RMI: Costa Rica, already known as an ecotourism hot spot and global leader in environmental stewardship, has set a goal to become carbon neutral by 2021. Your energy mix is already almost entirely renewable (mostly hydro plus some geothermal and wind), with an impressively small amount of fossil fuels. As the country embraces diversification with other renewables, such as solar in the Guanacaste region, what lessons can the rest of the world learn from your successes and challenges?
JMF: The first lesson is that renewables are profitable. Powered by renewables Costa Rica has successfully diversified its economy, with a very pronounced and competitive export-oriented bias. Secondly, we are living proof it can be done even among developing nations with scarcer economic resources than the developed world. Thirdly, our experience shows that systemic thinking in addressing these challenges is much better than a “silo” focus.
RMI: What do you see as the most significant barriers that stand in the way of transforming global energy use? With renewables making an increasingly compelling economic case — garnering billions of dollars of global investment, while their costs keep declining, making that investment go further — how can we accelerate their adoption and topple incumbent fossil fuels?
JMF: There is nothing harder than changing cultural attitudes. Most of the world grew up on fossil fuels without thinking of their unintended consequences: increasing carbon emissions driving climate change. Now we must change our habits and practices, and do so within a ten- to fifteen-year window to avoid temperature changes from escalating beyond two degrees Celsius. This requires broadening our understanding with respect to the business opportunities it entails, strong leadership to change present business models, and public-private partnerships to make progress in the short time we have to act.

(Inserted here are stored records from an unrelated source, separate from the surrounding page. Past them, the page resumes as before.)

/-- A beat with what it meets (Table 3.7). -/
def State.beatWith (s : State) (c : Nat) (fl : Flight) (p : Pass) : Upset → State
  | .none => s.beat c fl p
  | .corrected e => (if p.unit.engines.contains e then s.engineCorrected c e else s).beat c fl p
  | .plane e =>
    if p.unit.engines.contains e then
      ((s.modPlanes c [e] p.plane fun x => { x with state := 3 }).stopPass c fl p 0x01).retireEngine c e
    else s
  | .link e => if p.unit.engines.contains e then (s.stopPass c fl p 0x02).retireEngine c e else s
  | .residue e => if p.unit.engines.contains e then (s.stopPass c fl p 0x05).retireEngine c e else s
  | .bank w x =>
    (s.modChip fun h => { h with scratchFlips := h.scratchFlips.set (scrKey c (16 * w) / 16) (h.scratchFlips.get (scrKey c (16 * w) / 16) ^^^ x) }).beat c fl p
  | .stall feeders drains =>
    let (rows, beats) := p.rate ((s.core c).plane (p.unit.engine 0 0) p.plane).fmt
    if p.unit.freezes then
      if feeders.any (fun i => decide (i < p.depth)) || drains.any (fun j => decide (j < p.blocks)) then s.engineBits c 12 p.unit.engines else s.beat c fl p
    else
      let (q, held) := p.elasticBeat feeders drains (s.beatRoom p rows beats)
      let s := s.engineBits c 12 held
      if q.whole then s.beat c fl q.forward else s.putPass c fl.id q

/-- The pass of an instruction in flight that no fault has stopped. -/
def Core.runningPass (k : Core) (id : Nat) : Option (Flight × Pass) :=
  match k.flight? id with
  | some f => match f.work, f.stopped with
    | .pass p, none => some (f, p)
    | _, _ => none
  | none => none

/-- The last row of a pass is drained: rows after the last unmasked one drain under the option, the pass feeds its
instrument and leaves (R75, R81, R228). -/
def completePass (c id : Nat) (s : State) : State :=
  match (s.core c).runningPass id with
  | none => s
  | some (fl, p) =>
    if p.sub ≠ 0 then s
    else match Pass.rowsUpTo c fl (p.rows - p.next) 1 p s with
      | .ok (0, p', s') =>
        let s' := match p'.dst.instr with | some i => s'.feed i p'.acc | none => s'
        s'.retireFlight c id
      | .ok _ => s
      | .error (.wait _) => s
      | .error e => s.rowStop c fl p e

/-! ## Meanings -/

/-- WEIGHT_LOAD (R67, R68). -/
def execWeightLoad (core : Nat) (s : State) : Host.Outcome State Fault Refusal := .next (s.issue core 0x01 [0] (issueLoad core))

/-- WEIGHT_LOAD_COMPLETE (R67). -/
def execWeightLoadComplete (core id : Nat) (s : State) : Host.Outcome State Fault Refusal := .next (completeLoad core id s)

/-- PRELOAD (R82, R83). -/
def execPreload (core : Nat) (s : State) : Host.Outcome State Fault Refusal := .next (s.issue core 0x02 [0] (issuePreload core))

/-- DRAIN (R86). -/
def execDrain (core : Nat) (s : State) : Host.Outcome State Fault Refusal := .next (s.issue core 0x03 [0] (issueDrain core))

/-- STREAM_ROWS (R70, R75). -/
def execStreamRows (core : Nat) (s : State) : Host.Outcome State Fault Refusal := .next (s.issue core 0x04 [0] (issuePass core))

/-- ENGINE_BEAT (R97). -/
def execEngineBeat (core id : Nat) (upset : Upset) (s : State) : Host.Outcome State Fault Refusal :=
  .next (match (s.core core).runningPass id with
    | some (fl, p) => (s.stir (coreDie core)).beatWith core fl p upset
    | none => s)

/-- PASS_COMPLETE (R75). -/
def execPassComplete (core id : Nat) (s : State) : Host.Outcome State Fault Refusal := .next (completePass core id s)

/-- Whether a pass has its next rows presented by every feeder and room for them at every drain (R435): nothing but a beat is left to do.
A seam frozen for another engine's sake has not. -/
def State.couldBeat (s : State) (c : Nat) (fl : Flight) (p : Pass) : Bool :=
  match Pass.rowsUpTo c fl (p.rows - p.next) (p.rate ((s.core c).plane (p.unit.engine 0 0) p.plane).fmt).1 p s with
  | .ok (n, _, _) => decide (n ≠ 0)
  | .error (.wait _) => false
  | .error _ => true

/-- ENGINE_WATCHDOG_EXPIRY (R435): an engine whose pass could make a beat has made none for 1 ms, and the pass stops with 0x07. -/
def execEngineWatchdogExpiry (core engine : Nat) (s : State) : Host.Outcome State Fault Refusal :=
  .next (
    let on := (s.core core).inflight.find? fun f => f.engines.contains engine && f.stopped.isNone && (match f.work with | .pass _ => true | _ => false)
    match on with
    | some f => match f.work with
      | .pass p => if s.couldBeat core f p then (s.stopPass core f p 0x07).retireEngine core engine else s
      | _ => s
    | none => s)

/-- Steps 3 to 6 of Table 3.8: with nothing in flight on an engine whose hand-over is pending, its planes go to the spare site, a plane
with an uncorrectable word invalid (R96), the single errors that the copy corrects counted (R91). No other hand-over of the core
takes place then, nor any while the spare site is in use: a request that still stands lapses (R96). -/
def State.engineHandover (s : State) (c e : Nat) (x y : CopiedPlane) : State :=
  if s.repair.handoverPending.contains (c, e) && !(s.core c).busy.contains e then
    let lapse := s.modRepair fun r => { r with handoverPending := r.handoverPending.filter (·.1 ≠ c) }
    if s.repair.spareEngineUsed.contains c || s.repair.spareEngineFailed.contains c then lapse
    else
      let s := if x.bad then lapse.modPlanes c [e] 0 fun p => { p with state := 3 } else lapse
      let s := if y.bad then s.modPlanes c [e] 1 fun p => { p with state := 3 } else s
      let s := (s.bump (.engineStatus c e) 51 40 (x.corrected + y.corrected)).modRepair fun r => { r with
        corrected := Tab.upd 0 r.corrected (12 * c + e) (· + (x.corrected + y.corrected)),
        substituted := r.substituted ++ [(c, e)], spareEngineUsed := r.spareEngineUsed ++ [c] }
      ((s.mapEntry 2 (16 * c + e) 12 1 0).summary (coreDie c) 61).logEvent 8 0x7C 3 0 c [BitVec.ofNat 8 e]
  else s

/-- ENGINE_HANDOVER (R95, R96). -/
def execEngineHandover (core engine : Nat) (plane0 plane1 : CopiedPlane) (s : State) : Host.Outcome State Fault Refusal :=
  .next (s.engineHandover core engine plane0 plane1)

end Sys2Proof.Machine
end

RMI: With China and the U.S. dominating global oil imports, fossil fuel consumption (especially coal), and carbon emissions, how do smaller countries such as Costa Rica and the Caribbean’s island-nations perceive their place in that landscape?
JMF: Smaller nations face both a great challenge and a great opportunity. The challenge — and it’s not an easy one to come to terms with — is that even if we do everything we can in the smaller nations and reduce our carbon footprint to zero, the world still needs China, the U.S., Brazil, India, and other large players to do more and move faster. The opportunity, though, is for smaller nations to set an example in the transition to low-carbon economies, which hopefully inspires others to follow. Then, the issue becomes one of scaling solutions, rather than proving them in the first place. Smaller nations can become early-adopters proving the case that paves the way for other major world energy powers to follow.